Forthcoming federal policy changes will negatively affect those seeking health care as well as the health systems serving them. The loss of ACA subsidies will result in more uninsured people, for instance. New Medicaid requirements will similarly mean greater losses in patient coverage, while undocumented individuals may avoid care entirely.
Healthcare experts nationwide say these factors will increase uncompensated care across most systems, which will, in turn, increase demands on free clinics who may not be able to fully absorb them.
“There’s just no way that the free clinic can fill that hole,” says Jordan, who also believes federal policy changes will make competition for grants more intense.
What does the future hold? Jordan says he hopes funding streams for all clinics like Borland remain steady, while funders like Legacy, for its part, remain committed to grants for the Access to Care Fund and PANOW’s payment support program.

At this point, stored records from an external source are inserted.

/-- QUIESCENT_POINT: the activation begins: the trial is recorded and Lodestar alone restarts, uncounted (R543) (log 89). -/
def execQuiescentPoint (s : State) : Out :=
  .next (
    let inWindow := match s.fw.holdAt with | some t => !elapsed s t (setN s 0x5013 3) | none => s.fw.lenient
    if lsServes s && armed s && inWindow && quiescent s then
      beginRestart (putTime { s with
        fw.slot := 3, fw.holdAt := none, fw.lenient := false, flash.trial := some (!s.flash.runB), flash.attempts := 0 } noTime)
    else s)

/-- GRACE_WINDOW_EXPIRY (R542). -/
def execGraceWindowExpiry (s : State) : Out :=
  .next (match s.fw.holdAt with
    | some t =>
      if lsServes s && elapsed s t (setN s 0x5013 3) then
        let s := { s with fw.holdAt := none }
        if setN s 0x5013 2 = 0 then queueEvent (putTime s noTime) evSkipped 0 0 (evParams [(20, le 1 0)])
        else queueEvent { s with fw.lenient := true } evSkipped 0 0 (evParams [(20, le 1 1)])
      else s
    | none => s)

/-! ## The session (R547 to R550) -/

/-- A lockout is in force. -/
def lockedOut (s : State) : Bool := match s.flash.lockUntil with | some t => decide (s.now < t) | none => false

/-- A second in control-clock cycles. -/
abbrev secCycles : Nat := 216000000

/-- A read of *Challenge*: 16 random bytes, the instance number, the challenge count, 8 reserved bytes. -/
def challengeOp (s : State) : State × List Byte :=
  let f := freshFree s
  let n := s.fw.challenges + 1
  let c := le 16 (Config.randomBytes f.1).toNat ++ le 4 Config.instanceNo.toNat ++ le 4 n ++ zeros 8
  ({ f.2 with fw.challenge := some (c, s.now), fw.challenges := n }, c)

/-- CHALLENGE. -/
def execChallenge (s : State) : Out :=
  .next (if lsServes s then let r := challengeOp s; emit r.1 (.usdoReply usbClient 0 r.2) else s)

/-- A failed unlock is counted; the fifth in a row, and each after that, locks out, twice as long each time, up to 24 h
(R549) (log 87). -/
def unlockFails (s : State) : State :=
  let n := satAdd 255 s.flash.failures 1
  let s := { s with flash.failures := n }
  if n ≥ 5 then
    { s with flash.lockUntil := some (s.now + s.flash.nextLock * secCycles), flash.nextLock := min 86400 (2 * s.flash.nextLock) }
  else s

/-- The session opens for a number of seconds (R548) (log 110). -/
def openSession (s : State) (kind seconds : Nat) : State :=
  { s with
    fw.session := kind, fw.sessionEnd := s.now + seconds * secCycles, fw.jtagOpen := true,
    flash.failures := 0, flash.nextLock := 900, flash.lockUntil := none }

/-- A signature answers the latest challenge read, within 60 s of that read (R548). -/
def answers (s : State) (seconds : Nat) (sig : List Byte) : Bool :=
  match s.fw.challenge with
  | some (c, t) => !elapsed s t 60000 && ecdsaOk Config.serviceKey (c ++ le 4 seconds) sig
  | none => false

/-- RESPONSE (R548). -/
def responseOp (s : State) (p : Path) (seconds : Nat) (sig : List Byte) : State × OdOut :=
  if p ≠ .usb then (s, .denied)
  else if lockedOut s then (s, .refused)
  else if seconds < 60 ∨ 28800 < seconds then (s, .range)
  else
    let t := { s with fw.challenge := none }
    if answers s seconds sig then (openSession t 1 seconds, .ok) else (unlockFails t, .refused)

/-- RESPONSE. -/
def execResponse (path : Path) (seconds : Nat) (sig : List Byte) (s : State) : Out :=
  .next (if lsServes s then (responseOp (seeVbus s path) path seconds sig).1 else s)

/-- SERVICE_PASSWORD (R548). -/
def passwordOp (s : State) (p : Path) (chars : List Byte) : State × OdOut :=
  if p ≠ .usb then (s, .denied)
  else if lockedOut s then (s, .refused)
  else if chars.length < 8 ∨ 64 < chars.length then (s, .badLength)
  else match s.flash.password with
    | none => (s, .refused)
    | some (salt, stored) =>
      if pbkdf2 chars salt = stored then (openSession s 2 (60 * setN s 0x5021 3), .ok) else (unlockFails s, .refused)

/-- SERVICE_PASSWORD. -/
def execServicePassword (path : Path) (chars : List Byte) (s : State) : Out :=
  .next (if lsServes s then (passwordOp (seeVbus s path) path chars).1 else s)

/-- SET_SERVICE_PASSWORD: a new password with a fresh salt, or none (Table 19.4). -/
def setPasswordOp (s : State) (p : Path) (chars : List Byte) : State × OdOut :=
  if p ≠ .usb ∨ !sessionOpen s then (s, .denied)
  else if chars.isEmpty then ({ s with flash.password := none }, .ok)
  else if chars.length < 8 ∨ 64 < chars.length then (s, .badLength)
  else
    let f := freshFree s
    let salt := le 16 (Config.randomBytes f.1).toNat
    ({ f.2 with flash.password := some (salt, pbkdf2 chars salt) }, .ok)

/-- SET_SERVICE_PASSWORD. -/
def execSetServicePassword (path : Path) (chars : List Byte) (s : State) : Out :=
  .next (if lsServes s then (setPasswordOp (seeVbus s path) path chars).1 else s)

/-- LOCK: 1 written to 0x5022:03. -/
def execLock (path : Path) (s : State) : Out := .next (if lsServes s then endSession (seeVbus s path) else s)

/-- LOCKOUT_EXPIRY (R549). -/
def execLockoutExpiry (s : State) : Out :=
  .next (match s.flash.lockUntil with
    | some t => if s.now ≥ t then { s with flash.lockUntil := none } else s
    | none => s)

/-- SESSION_EXPIRY (R550). -/
def execSessionExpiry (s : State) : Out := .next (if sessionOpen s && decide (s.now ≥ s.fw.sessionEnd) then endSession s else s)

/-- VBUS_FALL (R550). -/
def execVbusFall (s : State) : Out := .next { endSession s with fw.vbus := false }

/-! ## Key-encryption keys (R551) -/

/-- The key an import blob holds (log 88). -/
def kekOf (n : Nat) (blob : List Byte) : Option (BitVec 256) :=
  let q := (unbe (slice blob 0 32), unbe (slice blob 32 32))
  if !onCurve q then none
  else
    match ecdhX Config.transportKey q with
    | none => none
    | some x =>
      (kwUnwrap (sha256 (be 32 x ++ ascii "ZKEK" ++ le 1 n)) (slice blob 64 40)).map fun k => BitVec.ofNat 256 (unbe k)

/-- KEK_IMPORT. -/
def kekImportOp (s : State) (p : Path) (n : Nat) (blob : List Byte) : State × OdOut :=
  if p ≠ .usb ∨ !sessionOpen s then (s, .denied)
  else if blob.length ≠ 104 then (s, .badLength)
  else if n > 15 then (s, .absent)
  else if s.flash.keks.any fun k => k.1 == n then (s, .refused)
  else match kekOf n blob with
    | some k => ({ s with flash.keks := put n (kwWrap (be 32 s.flash.deviceKey.toNat) (be 32 k.toNat)) s.flash.keks }, .ok)
    | none => (s, .range)

/-- KEK_IMPORT. -/
def execKekImport (path : Path) (n : Nat) (blob : List Byte) (s : State) : Out :=
  .next (if lsServes s then (kekImportOp (seeVbus s path) path n blob).1 else s)

/-- KEK_REMOVE: slots loaded under the key stay loaded. -/
def kekRemoveOp (s : State) (n : Nat) : State × OdOut :=
  if !sessionOpen s then (s, .denied)
  else if n > 15 then (s, .range)
  else ({ s with flash.keks := del n s.flash.keks }, .ok)

/-- KEK_REMOVE. -/
def execKekRemove (path : Path) (n : Nat) (s : State) : Out :=
  .next (if lsServes s then (kekRemoveOp (seeVbus s path) n).1 else s)

/-! ## Clearing retirements (R286, R491, R492, R552) -/

/-- Retired lanes are cleared: they return at the next dataset boundary, with their buckets empty. -/
def clearLanesOp (s : State) (mask : BitVec 64) : State × OdOut :=
  if !sessionOpen s then (s, .denied)
  else
    let left := s.flash.lanes &&& ~~~mask
    let empty := fun l : List (Nat × Nat) => l.filter fun x => !(mask.getLsbD x.1)
    let s := { s with
      flash.lanes := left, flash.laneAt := s.flash.laneAt.filter (fun x => !mask.getLsbD x.1), fm.tb := empty s.fm.tb, fm.pb := empty s.fm.pb, fm.consec := empty s.fm.consec }
    let s := if s.fm.current.isNone then { s with fm.retired := left } else s
    if retiredCount s ≤ 4 then
      let s := { s with fm.closing := false, fm.closeStep := 0 }
      ({ s with fm.wstate := if haltOver s ∧ !motionStop s then 0 else s.fm.wstate }, .ok)
    else (s, .ok)

/-- CLEAR_RETIRED_LANES. -/
def execClearRetiredLanes (path : Path) (mask : BitVec 64) (s : State) : Out :=
  .next (if lsServes s then (clearLanesOp (seeVbus s path) mask).1 else s)

/-- Retired front ends of module A (0) or B are cleared. -/
def clearFrontEndsOp (s : State) (module : Nat) (mask : BitVec 64) : State × OdOut :=
  if !sessionOpen s then (s, .denied)
  else
    let fresh := s.rc.fes.map fun x =>
      (x.1, if x.1 / 64 = module ∧ mask.getLsbD (x.1 % 64) then { x.2 with stuckRun := 0, biasf := false } else x.2)
    let s := { s with
      rc.fes := fresh,
      flash.feAt := s.flash.feAt.filter fun x => !(x.1 / 64 == module && mask.getLsbD (x.1 % 64)) }
    if module = 0 then
      ({ s with rc.retiredA := s.rc.retiredA &&& ~~~mask, flash.feA := s.flash.feA &&& ~~~mask }, .ok)
    else if module = 1 then
      ({ s with rc.retiredB := s.rc.retiredB &&& ~~~mask, flash.feB := s.flash.feB &&& ~~~mask }, .ok)
    else (s, .absent)

/-- CLEAR_RETIRED_FRONT_ENDS. -/
def execClearRetiredFrontEnds (path : Path) (module : Nat) (mask : BitVec 64) (s : State) : Out :=
  .next (if lsServes s then (clearFrontEndsOp (seeVbus s path) module mask).1 else s)

/-- Retired servo channels are cleared. -/
def clearServoOp (s : State) (mask : BitVec 8) : State × OdOut :=
  if !sessionOpen s then (s, .denied)
  else
    let m := ~~~(mask.setWidth 4)
    ({ s with sv.retired := s.sv.retired &&& m, flash.servo := s.flash.servo &&& m }, .ok)

/-- CLEAR_RETIRED_SERVO_CHANNELS. -/
def execClearRetiredServoChannels (path : Path) (mask : BitVec 8) (s : State) : Out :=
  .next (if lsServes s then (clearServoOp (seeVbus s path) mask).1 else s)

end Sys2Proof.Machine
end

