/-- Nonce reservations: one is asked for when fewer than 2^18 values are left, and the limit in flash and in TG rises with the end
of the flash write (R217). Tags: a free context takes a ready job, with its input held; when no job is active it is served at
once; a job of higher priority suspends the active one, which is counted, and any other waits (R226 to R228, R230). Agreement of
both copies ends the job, and a record gets its tag as its trailer; disagreement twice retires TG (R230). -/
def Obligations.NoncesAndTags : Prop :=
  (∀ s : State,
     (s.tg.limit ≤ s.tg.counter + 2 ^ 18 → s.tg.reserving = none → s.tg.limit + 2 ^ 20 < 2 ^ 64 → s.glb.lsUp = true →
       exec .nonceReservation s = .next { s with tg.reserving := some (s.tg.limit + 2 ^ 20) }) ∧
     (∀ l, s.tg.reserving = some l →
       exec .nonceLimitRaise s = .next { s with flash.nonceLimit := l, tg.limit := l, tg.reserving := none })) ∧
  (∀ (s u : State) (n c : Nat) (hs : List (BitVec 32)), s.tg.retired = false → tagReady s n = true →
     freeCtx s (tagPrio s n) = some c → holdInput s n = some (hs, u) →
     (∃ t j, exec (.tagJobStart n) s = .next t ∧ t.tg.jobs.length = s.tg.jobs.length + 1 ∧ j ∈ t.tg.jobs ∧ j.ctx = c ∧ j.recId = n ∧
       j.prio = tagPrio s n ∧ j.bufs = hs) ∧
     (s.tg.jobs = [] → ∃ t j, exec (.tagJobStart n) s = .next t ∧ t.tg.jobs = [j] ∧ j.ctx = c ∧ j.recId = n ∧ j.suspended = false) ∧
     (∀ a, s.tg.jobs = [a] → a.suspended = false → ∃ t a' j, exec (.tagJobStart n) s = .next t ∧ t.tg.jobs = [a', j] ∧
       a'.recId = a.recId ∧ j.recId = n ∧
       (if tagPrio s n < tagPrio s a.recId then
          a'.suspended = true ∧ j.suspended = false ∧ t.tg.susp = min (2 ^ 32 - 1) (s.tg.susp + 1)
        else a' = a ∧ j.suspended = true ∧ t.tg.susp = s.tg.susp))) ∧
  (∀ (s : State) (c : Nat) (b : Bool) (j : TagJob), (s.tg.jobs.find? fun j => j.ctx == c && !j.suspended) = some j →
     let v := freeInput { s with tg.jobs := s.tg.jobs.filter fun k => k.ctx != c } j
     (checkOf j.recId = none → exec (.tagJobDone c true b) s = .next (tagTurn (tagDone v j.recId))) ∧
     (∀ p q i, checkOf j.recId = some (p, q, i) → exec (.tagJobDone c true b) s = .next (tagTurn (checkDone v p q i))) ∧
     (s.tg.retired = false → ∃ t, exec (.tagJobDone c false false) s = .next t ∧ t.tg.retired = true ∧ t.tg.jobs = [])) ∧
  (∀ (s : State) (n : Nat) (j : RecJob) (k : KeySlot), recOf s n = some j → keyOf s j.r.keySlot = some k →
     (recOf (tagDone s n) n).map (fun x => (x.stage, x.r.trailer)) = some (.ready, tagOf k.key j.r))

Indeed, Justin says that Legacy remains fully committed to both programs for the near future. Diana Netter, a community benefit program specialist and Justin’s colleague, says the collective commitment by different local health systems signals how deeply they recognize the importance of both programs, and that more support is to come.
“I think both of these programs having community partners is kind of unique,” she says. “That highlights the importance of the work being done, and the fact that we've all come together shows how big an issue this is. We're always looking for ways to grow this (collaboration) and we’re hoping to grow it in the future. It's been a great start.”